Saturday, October 28, 2006

EUtopia: Will Fight Wars for Oil

With imaginary robot soldiers, little shame, even less pride, and some psychotropic compounds that can shorten their memories:

EUOBSERVER / BRUSSELS – EU defence ministries are going to have to contend with a shrinking recruitment pool for soldiers, a public that is more cautious about interventionist operations and 24/7 media scrutiny,

The 28-page study looks to a future where Europe will be externally dependent for 90 percent of its oil and 80 percent of gas by 2025 and where "strong migratory pressures" due to the fast-growing populations in Africa and the Middle East offset by stable and ageing European population are set to cause "direct or indirect challenges" to Europe's security interests.
Methinks someone is smoking some good kaka. Big markets like the U.S. and the E.U. are more dangerous than the sellers in the energy market since all you need to bankrupt the seller is to change sources and release strategic reserves.
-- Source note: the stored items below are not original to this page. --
-- ==== Sys2Proof/Tests/Slice0.lean ====
section
/-! SUPPORT. Tests: the well-formedness smoke, words written out from the spec's encodings, single steps with the values
of spec/95_test_vectors.md, and one witness for the hypotheses of each obligation. -/

open Sys2Proof Sys2Proof.Machine

namespace Sys2Proof.Tests

set_option maxRecDepth 8000

/-- Reset, with sixteen acknowledgments lined up. -/
def base : State :=
  { State.reset with link := { State.reset.link with dioIn := List.replicate 16 .low } }

/-- The same machine under the Hold policy. -/
def baseHold : State := { base with cfg := { Config.default with policy := .hold } }

/-- An active left side with scores l and r, stateTime st and the snapshot's time now. -/
def active (run : RunState) (l r : Fin 100) (st now : Nat) : State :=
  { base with run := run, score := ⟨l, r⟩, stateTime := st, snapNow := now, mphase := .update }

/-- The operation answers a next state of which p holds. -/
def after (i : Instr) (s : State) (p : State → Bool) : Bool :=
  match exec i s with
  | .next t => p t
  | .fault _ => false
  | .refused _ => false

/-- The step answers a next state of which p holds. -/
def afterStep (s : State) (p : State → Bool) : Bool :=
  match step s with
  | .next t => p t
  | .fault _ => false
  | .refused _ => false

/-- The operation is refused with this refusal. -/
def refuses (i : Instr) (s : State) (r : Refusal) : Bool :=
  match exec i s with
  | .next _ => false
  | .fault _ => false
  | .refused q => decide (q = r)

/-! ### WellFormed: each check with an ill-formed term it refuses, and the nearest well-formed one -/

theorem test_wf_txn : Instr.wf (.txn []) = false ∧ Instr.wf (.txn [0x40]) = true := by decide
theorem test_wf_sendSegments :
    Instr.wf (.sendSegments 0 []) = false ∧ Instr.wf (.sendSegments 3 [0, 0]) = false
      ∧ Instr.wf (.sendSegments 3 [0]) = true ∧ Instr.wf (.sendSegments 0 [0, 0, 0, 0]) = true := by decide
theorem test_wf_segmentByte :
    Instr.wf (.segmentByte 0x40) = false ∧ Instr.wf (.segmentByte 0x81) = false
      ∧ Instr.wf (.segmentByte 0x01) = true := by decide
theorem test_wf_setBrightness :
    Instr.wf (.setBrightness 8) = false ∧ Instr.wf (.setBrightness 7) = true := by decide
theorem test_wf_displayAt :
    Instr.wf (.displayAt 4 0) = false ∧ Instr.wf (.displayAt 3 0) = true := by decide
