-- ==== Sys2Proof/Machine/Bytes.lean ====
section
/-! DEFINITION. Bytes: least-significant-byte-first fields, two's complement, padding with all ones, and the CRC-32 (R189, R190). -/

namespace Sys2Proof.Machine

/-- `n` as `k` bytes, least significant first (R189). -/
def leBytes : Nat → Nat → List Byte
  | 0, _ => []
  | k + 1, n => BitVec.ofNat 8 n :: leBytes k (n / 256)

/-- A signed value as `k` bytes of two's complement (R189). -/
def leInt (k : Nat) (z : Int) : List Byte := leBytes k (z % (2 ^ (8 * k) : Nat)).toNat

/-- The number that bytes spell, least significant first (R189). -/
def leVal : List Byte → Nat
  | [] => 0
  | b :: bs => b.toNat + 256 * leVal bs

/-- The `len` bytes that start at `off`. -/
def slice (bs : List Byte) (off len : Nat) : List Byte := (bs.drop off).take len

/-- The unsigned field of `len` bytes at `off`. -/
def field (bs : List Byte) (off len : Nat) : Nat := leVal (slice bs off len)

/-- The value of a two's complement field of `bits` bits. -/
def signedOf (bits n : Nat) : Int := if n < 2 ^ (bits - 1) then (n : Int) else (n : Int) - (2 ^ bits : Nat)

/-- The signed field of `len` bytes at `off`. -/
def signedField (bs : List Byte) (off len : Nat) : Int := signedOf (8 * len) (field bs off len)

/-- One byte. -/
def byte (n : Nat) : Byte := BitVec.ofNat 8 n

/-- A flag as a byte of value 0 or 1. -/
def flagByte (b : Bool) : Byte := if b then 1#8 else 0#8

/-- `k` zero bytes. -/
def zeros (k : Nat) : List Byte := List.replicate k 0#8

/-- `k` bytes of all ones. -/
def ones (k : Nat) : List Byte := List.replicate k 255#8

/-- The bytes followed by all ones, up to `n` bytes (R44, R189). -/
def padOnes (n : Nat) (bs : List Byte) : List Byte := (bs ++ ones (n - bs.length)).take n

/-- The bytes followed by zeros, up to `n` bytes. -/
def padZeros (n : Nat) (bs : List Byte) : List Byte := (bs ++ zeros (n - bs.length)).take n

/-- The next multiple of 4. -/
def round4 (n : Nat) : Nat := (n + 3) / 4 * 4

/-- One bit of the reflected CRC-32 with polynomial 04C11DB7h (section 12.4). -/
def crcBit (c : BitVec 32) : BitVec 32 :=
  if c.getLsbD 0 then (c >>> 1) ^^^ 0xEDB88320#32 else c >>> 1

/-- One byte of the CRC-32. -/
def crcByte (c : BitVec 32) (b : Byte) : BitVec 32 :=
  crcBit (crcBit (crcBit (crcBit (crcBit (crcBit (crcBit (crcBit (c ^^^ b.setWidth 32))))))))

/-- The CRC-32 of section 12.4: initial value and final XOR FFFFFFFFh, input and output reflected. -/
def crc32 (bs : List Byte) : BitVec 32 := (bs.foldl crcByte 0xFFFFFFFF#32) ^^^ 0xFFFFFFFF#32

end Sys2Proof.Machine
end

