-- ==== Sys2Proof/Machine/Format.lean ====
section
/-! DEFINITION. The byte layouts of Chapter 12: stamps, records, page trailers, stream descriptors, index and snapshot pages,
frame headers and the READ-RECORDS payload. -/

namespace Sys2Proof.Machine

/-! ### Stamps (R189) -/

/-- A stamp's 8 bytes. -/
def Stamp.bytes (t : Stamp) : List Byte :=
  leBytes 4 t.seconds ++ leBytes 2 t.ticks ++ [match t.unnamed with | some c => byte c | none => flagByte t.valid, 0#8]

/-- A stamp that may be absent: FFh in its clock-valid byte; its seconds and ticks bytes are a free value (log entry 4). -/
def optStampBytes : Option Stamp → List Byte
  | some t => t.bytes
  | none => (List.range 6).map Config.absentStampByte ++ [255#8, 0#8]

/-- The stamp at an offset; a clock-valid byte that is neither 0 nor 1 is kept as stored (R189). -/
def stampAt (bs : List Byte) (off : Nat) : Stamp :=
  let c := field bs (off + 6) 1
  { seconds := field bs off 4, ticks := field bs (off + 4) 2, valid := c == 1, unnamed := if c ≤ 1 then none else some c }

/-- The stamp at an offset, absent where its clock-valid byte is FFh. -/
def optStampAt (bs : List Byte) (off : Nat) : Option Stamp :=
  if field bs (off + 6) 1 = 255 then none else some (stampAt bs off)

/-! ### Codes -/

/-- The code of an output width in records and descriptors (sections 12.2, 12.3). -/
def Width.code : Width → Nat
  | .w16 => 0x10
  | .w32 => 0x20

/-- Bytes of one stored sample (R35). -/
def Width.size : Width → Nat
  | .w16 => 2
  | .w32 => 4

/-- The code of a rounding mode. -/
def Rounding.code : Rounding → Nat
  | .floor => 0
  | .halfUp => 1
  | .halfEven => 2

/-- The code of a window mode. -/
def WindowMode.code : WindowMode → Nat
  | .off => 0
  | .mark => 1
  | .keepInside => 2
  | .keepOutside => 3

/-- The width a code names. -/
def widthOf : Nat → Option Width
  | 0x10 => some .w16
  | 0x20 => some .w32
  | _ => none

/-- The rounding mode a code names. -/
def roundingOf : Nat → Option Rounding
  | 0 => some .floor
  | 1 => some .halfUp
  | 2 => some .halfEven
  | _ => none

/-- The window mode a code names. -/
def windowOf : Nat → Option WindowMode
  | 0 => some .off
  | 1 => some .mark
  | 2 => some .keepInside
  | 3 => some .keepOutside
  | _ => none

/-- The code of a loss reason (section 12.2). -/
def LossReason.code : LossReason → Nat
  | .pool => 1
  | .limit => 2

/-- The code of a pause reason in a PAUSE marker; CRITICAL and RESTORE raise no PAUSE marker (section 12.2). -/
def PauseReason.code : PauseReason → Nat
  | .command => 1
  | .reserve => 2
  | .mediaFull => 3
  | .critical => 0
  | .restore => 0

/-- The code of a power reason (section 12.2). -/
def PowerReason.code : PowerReason → Nat
  | .restore => 1
  | .critical => 2

/-- The code of a drop kind (section 12.2). -/
def DropKind.code : DropKind → Nat
  | .impact => 1
  | .fall => 2
  | .fallImpact => 3
  | .fallCaught => 4
  | .other c => c

/-- The drop kind of a stored code (R189). -/
def dropKindOf : Nat → DropKind
  | 1 => .impact
  | 2 => .fall
  | 3 => .fallImpact
  | 4 => .fallCaught
  | c => .other c

/-- The power state at detection that a drop declared in a power state records (R137, R142). -/
def PowerState.detected : PowerState → DetectionState
  | .active => .active
  | .doze => .doze
  | .off => .off

/-- The code of a power state in a drop record (section 12.3); a drop declared in OFF records 0 (log entry 22). -/
def DetectionState.code : DetectionState → Nat
  | .active => 1
  | .doze => 2
  | .off => 0
  | .other c => c

/-- The power state at detection of a stored code (R189). -/
def detectionStateOf : Nat → DetectionState
  | 1 => .active
  | 2 => .doze
  | c => .other c

/-- The code of a survey state; a CLOSING survey is recorded as OPEN (R98). -/
def SurveyState.code : SurveyState → Nat
  | .open => 1
  | .closing => 1
  | .closed => 3
  | .locked => 4
  | .other c => c

/-- The survey state of a stored code (R189). -/
def surveyStateOf : Nat → SurveyState
  | 1 => .open
  | 3 => .closed
  | 4 => .locked
  | c => .other c

/-! ### Records (section 12.2) -/

/-- The 20-byte record header (R34). Its flag bits 4 to 7, which section 12.2 does not list, are written as 0 (DESIGN CHOICE, log entry
64). -/
def recordHeader (kind : Nat) (valid timeMark marks clipped : Bool) (count seq : Nat) (seconds ticks : Nat) (index : Nat)
    (width : Width) (first : Nat) : List Byte :=
  [byte kind, byte ((if valid then 1 else 0) + (if timeMark then 2 else 0) + (if marks then 4 else 0) + (if clipped then 8 else 0))]
    ++ leBytes 2 count ++ leBytes 4 seq ++ leBytes 4 seconds ++ leBytes 2 ticks ++ [byte index, byte width.code]
    ++ leBytes 4 first

/-- The mark field: 2 bits a sample, four samples a byte (section 12.2). -/
def markBytes : List Nat → List Byte
  | [] => []
  | [a] => [byte a]
  | [a, b] => [byte (a + 4 * b)]
  | [a, b, c] => [byte (a + 4 * b + 16 * c)]
  | a :: b :: c :: d :: rest => byte (a + 4 * b + 16 * c + 64 * d) :: markBytes rest

/-- The size of a DATA record of `n` samples (R35). -/
def dataSize (timeMark marks : Bool) (width : Width) (n : Nat) : Nat :=
  round4 (20 + (if timeMark then 4 else 0) + n * width.size + (if marks then (n + 3) / 4 else 0))

/-- The bytes of a closed DATA record (R34, R35). -/
def OpenRecord.bytes (r : OpenRecord) (d : Descriptor) : List Byte :=
  let marks := d.mode = .mark
  let body := recordHeader 1 r.stamp.valid r.timeMark.isSome marks r.clipped r.values.length r.sequence r.stamp.seconds
      r.stamp.ticks d.index d.width r.firstIndex
    ++ r.timeMark.getD [] ++ r.values.flatMap (leInt d.width.size) ++ (if marks then markBytes r.marks else [])
  padZeros (dataSize r.timeMark.isSome marks d.width r.values.length) body

/-- The size of the open record as it stands (R35). -/
def OpenRecord.size (r : OpenRecord) (d : Descriptor) : Nat :=
  dataSize r.timeMark.isSome (d.mode = .mark) d.width r.values.length

/-- A marker record: 20 bytes, its flags clear but for the stamp's clock-valid flag (R34, R35). -/
def markerBytes (kind : Nat) (count first seq : Nat) (t : Stamp) (d : Descriptor) : List Byte :=
  recordHeader kind t.valid false false false count seq t.seconds t.ticks d.index d.width first

/-- The size of the record that starts at a byte offset, from its kind, count, width code and flags (R112). A width code that names no
width counts 2 bytes a sample, and a kind that names no kind 20 bytes (DESIGN CHOICE, log entry 44). -/
def recordSizeAt (bs : List Byte) (off : Nat) : Nat :=
  if field bs off 1 = 1 then
    let flags := field bs (off + 1) 1
    let n := field bs (off + 2) 2
    let w := if field bs (off + 15) 1 = 0x20 then 4 else 2
    round4 (20 + (if flags / 2 % 2 = 1 then 4 else 0) + n * w + (if flags / 4 % 2 = 1 then (n + 3) / 4 else 0))
  else 20

/-- The byte offsets of a page's `n` records, from byte 0 (R112). -/
def recordOffsets (bs : List Byte) : Nat → Nat → List Nat
  | 0, _ => []
  | n + 1, off => off :: recordOffsets bs n (off + recordSizeAt bs off)

/-- The output index a record gives for the restore (R19): a DATA record's first output index plus its count; a GAP, PAUSE,
RESUME, POWER or STOP marker's own; none for LOSS and DROP. -/
def recordOutputIndex (bs : List Byte) (off : Nat) : Option Nat :=
  let first := field bs (off + 16) 4
  match field bs off 1 with
  | 1 => some (wrap32 (first + field bs (off + 2) 2))
  | 2 => some first
  | 5 => some first
  | 6 => some first
  | 7 => some first
  | 8 => some first
  | _ => none

/-! ### Page trailers (section 12.3) -/

/-- The trailer's fields before its CRC. The page kind is its code: HEADER 1, DATA 2, INDEX 3, SNAPSHOT 4. -/
structure Trailer where
  kind : Nat
  rewrite : Bool
  index : Nat
  survey : Nat
  generation : Nat
  seq : Nat
  count : Nat
  used : Nat
  firstSeq : Nat
  seconds : Nat
  ticks : Nat
deriving DecidableEq, Repr

/-- Trailer bytes 0 to 27. -/
def Trailer.bytes (t : Trailer) : List Byte :=
  [byte t.kind, flagByte t.rewrite, byte t.index, 0#8] ++ leBytes 2 t.survey ++ leBytes 2 t.generation ++ leBytes 2 t.seq
    ++ leBytes 2 t.count ++ leBytes 2 t.used ++ zeros 2 ++ leBytes 4 t.firstSeq ++ leBytes 4 t.seconds ++ leBytes 2 t.ticks
    ++ zeros 2

/-- The trailer in a spare area. A rewrite byte other than 1 reads as clear. -/
def trailerOf (spare : List Byte) : Trailer :=
  { kind := field spare 0 1, rewrite := field spare 1 1 == 1, index := field spare 2 1, survey := field spare 4 2,
    generation := field spare 6 2, seq := field spare 8 2, count := field spare 10 2, used := field spare 12 2,
    firstSeq := field spare 16 4, seconds := field spare 20 4, ticks := field spare 24 2 }

/-- The page the Media Controller programs: the data bytes padded with all ones, the trailer, the CRC over both, and all ones
(R58, R190). -/
def composePage (data : List Byte) (t : Trailer) : PageImage :=
  let d := padOnes 4096 data
  { data := d, spare := t.bytes ++ leBytes 4 (crc32 (d ++ t.bytes)).toNat ++ ones 32 }

/-- Whether a page's stored CRC is the CRC of its data bytes and trailer bytes 0 to 27 (R190). -/
def PageImage.crcMatches (im : PageImage) : Bool :=
  (crc32 (im.data ++ im.spare.take 28)).toNat == field im.spare 28 4

/-- Whether every data byte and every spare byte reads as all ones (R59). -/
def PageImage.allOnes (im : PageImage) : Bool := im.data.all (· == 255#8) && im.spare.all (· == 255#8)

/-- The four read results (R59). A VALID page carries its trailer and data. -/
inductive PageResult where
  | erased
  | valid (t : Trailer) (data : List Byte)
  | void
  | failed
deriving DecidableEq, Repr

/-- The result of a read, judged at the current format generation (R59). -/
def judgePage (generation : Nat) : Option PageImage → PageResult
  | none => .failed
  | some im =>
    if im.allOnes then .erased
    else if im.crcMatches && (trailerOf im.spare).generation == generation then .valid (trailerOf im.spare) im.data
    else .void

/-! ### Stream descriptors (section 12.3) -/

/-- The codes that a descriptor writes for its rounding, width and window mode: as stored where one named nothing (R189). -/
def Descriptor.codes (d : Descriptor) : StoredCodes :=
  d.stored.getD { rounding := d.rounding.code, width := d.width.code, mode := d.mode.code }

/-- The 32 bytes of a stream descriptor, built from its fields, its zero bytes zero (R65, R189, section 12.3). -/
def Descriptor.bytes (d : Descriptor) : List Byte :=
  leBytes 2 d.survey ++ [byte d.index, byte (d.sourcePort.getD 255)] ++ leBytes 2 d.tag ++ leBytes 2 d.mask
    ++ [byte d.ownerLevel, byte d.decimation, byte d.shift, byte d.codes.rounding] ++ leInt 2 d.gain ++ leBytes 2 d.recordLength
    ++ leInt 4 d.offset ++ [byte d.codes.width, byte d.codes.mode] ++ zeros 2 ++ leInt 4 d.low ++ leInt 4 d.high

/-- The codes of a stored descriptor, where one of them names nothing. -/
def storedCodesOf (bs : List Byte) : Option StoredCodes :=
  let c : StoredCodes := { rounding := field bs 11 1, width := field bs 20 1, mode := field bs 21 1 }
  if (roundingOf c.rounding).isSome && (widthOf c.width).isSome && (windowOf c.mode).isSome then none else some c

/-- A stored descriptor as mount reads it. Where a code names nothing it is kept as stored (R189), and what the stream does by it is a
free value (log entry 6). A number out of its range is taken as stored (DESIGN CHOICE, log entry 45). -/
def descriptorOf (bs : List Byte) : Descriptor :=
  { stored := storedCodesOf bs, survey := field bs 0 2, index := field bs 2 1,
    sourcePort := if field bs 3 1 = 255 then none else some (field bs 3 1),
    tag := field bs 4 2, mask := field bs 6 2, ownerLevel := field bs 8 1, decimation := field bs 9 1, shift := field bs 10 1,
    rounding := (roundingOf (field bs 11 1)).getD
      (match Config.unnamedCode (field bs 11 1) % 3 with | 0 => .floor | 1 => .halfUp | _ => .halfEven),
    gain := signedField bs 12 2, recordLength := field bs 14 2, offset := signedField bs 16 4,
    width := (widthOf (field bs 20 1)).getD (match Config.unnamedCode (field bs 20 1) % 2 with | 0 => .w16 | _ => .w32),
    mode := (windowOf (field bs 21 1)).getD
      (match Config.unnamedCode (field bs 21 1) % 4 with | 0 => .off | 1 => .mark | 2 => .keepInside | _ => .keepOutside),
    low := signedField bs 24 4, high := signedField bs 28 4 }

/-! ### Index and snapshot pages (section 12.3) -/

/-- A survey record's 48 bytes. Its flag bits 3 to 7, which section 12.3 does not list, are written as 0 (DESIGN CHOICE, log entry 64). -/
def SurveyRecord.bytes (r : SurveyRecord) : List Byte :=
  leBytes 2 r.number ++ [byte r.state.code, byte r.creator, byte r.readThreshold, byte r.eraseThreshold,
      byte ((if r.hadPowerLoss then 1 else 0) + (if r.hadSuspect then 2 else 0) + (if r.hadVoid then 4 else 0)),
      byte r.name.length]
    ++ padZeros 16 r.name ++ r.created.bytes ++ optStampBytes r.closed ++ leBytes 2 r.dropCount ++ zeros 2 ++ leBytes 4 r.lastDrop

/-- The survey record at an offset. Flag bits 3 to 7 are not kept (DESIGN CHOICE, log entry 64). -/
def surveyRecordAt (bs : List Byte) (off : Nat) : SurveyRecord :=
  { number := field bs off 2, state := surveyStateOf (field bs (off + 2) 1), creator := field bs (off + 3) 1,
    readThreshold := field bs (off + 4) 1, eraseThreshold := field bs (off + 5) 1,
    hadPowerLoss := field bs (off + 6) 1 % 2 == 1, hadSuspect := field bs (off + 6) 1 / 2 % 2 == 1,
    hadVoid := field bs (off + 6) 1 / 4 % 2 == 1, name := slice bs (off + 8) (min 16 (field bs (off + 7) 1)),
    created := stampAt bs (off + 24), closed := optStampAt bs (off + 32), dropCount := field bs (off + 40) 2,
    lastDrop := field bs (off + 44) 4 }

/-- A drop record's 32 bytes; a flag that is set is written as 1 (DESIGN CHOICE, log entry 43). -/
def DropRecord.bytes (r : DropRecord) : List Byte :=
  leBytes 4 r.number ++ [byte r.kind.code, flagByte r.rail, flagByte r.packLost, byte r.power.code] ++ r.start.bytes
    ++ leBytes 2 r.fallTime ++ leBytes 2 r.height ++ leBytes 2 r.peak ++ leBytes 2 r.peakTenths
    ++ [byte r.pages.suspect, byte r.pages.carried, byte r.pages.confirmed, byte r.pages.bad, byte r.pages.requeued,
        byte r.pages.unresolved]
    ++ leBytes 2 r.lowestHoldUp

/-- A drop record with its counted surveys: the record, their count, zero, and 16 survey numbers, unused ones zero. It is the body of a
DROP entry (section 12.3), and stands so in a DROPS-READ reply (R142; DEDUCED, log entry 57). -/
def DropRecord.wholeBytes (r : DropRecord) : List Byte :=
  r.bytes ++ [byte r.surveys.length, 0#8] ++ padZeros 32 (r.surveys.flatMap (leBytes 2))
Remember that most of the “No War for Oil!!!” mob failed Econ 101, and have no idea what a monpsony is anyway, even if they do see thing through the “Us ‘n Them” prism.

One major buyer (the west) and one seller (an imaginary OPEC where they actually act in unison) makes for a kind of balancing of power that would make the greenie notion of energy independence an act of war in itself that would impoverish the populations that export petrolium. After all, because we all implicity trust every leftist theory, we all know how unemployment causes terrorism, right? Imagine all the terrorist pouring out of Alberta for every PV panel you install on the roof of your house.

Have you no soul, man!?!
However, Europe's possible need to act in any of these regions or situations will be tempered by a more clued-up, risk-averse society.
Risk averse? More like narcoleptic.

Here’s one of the gems, though:
"Military action, not explicitly authorised by the UN, may become increasingly controversial," states the report, adding "military operations will be subject to ever-increasing scrutiny by elected officials, media and populations."
The sketchiness the public has about being a nation (or nations), or being worthy of pursuing a public interest is patently obvious. Circumspect to the point of indecision and such incredible fearfulness that they need the barbaric kmajority of the U.N. to tell them it’s okay to fight at all, even if it weren’t for oil, but about the stability of global society and even their own security. The question, like many in the Holy Land is entirely academic anyway since the potential manpower figures are dwindling, and assume pacifists and people with no particular affection for their “continent” will not find any personal irony in being conscripted.
As well as the social perceptions, defence ministries will also have to deal with the fact that less and less people are likely to become soldiers, with the armed forces recruitment pool (16-30 years) to fall by over 15 percent by 2025.

"As armed forces professionalise and the falling birth-rate increases competition in the labour market for young men and women, personnel costs will, in practice, pre-empt more and more of defence spending unless manpower is reduced," says the report.

With some 2 million people currently in uniform in Europe, "there is plenty of scope to do this," it highlighted.

One way of overcoming this problem would be to "outsource" and to resort to "increased automation, from warships to robots," the report suggested.
2 million largely worthless meatbags in uniform, whereas the estimates of combat ready forces hasn’t exceeded 100 000 in the past two decades.

No-one fears the marching band, so bring out the Roombas with rifles. Don’t forget that at the time of the Kosovo conflict, the European participants agreed to provide 50 000 deployable troops and came almost 10 percent short. That with no other major goings on for them to be distracted by. Forget win-hold-win, this is a case of hold-maybe-hold.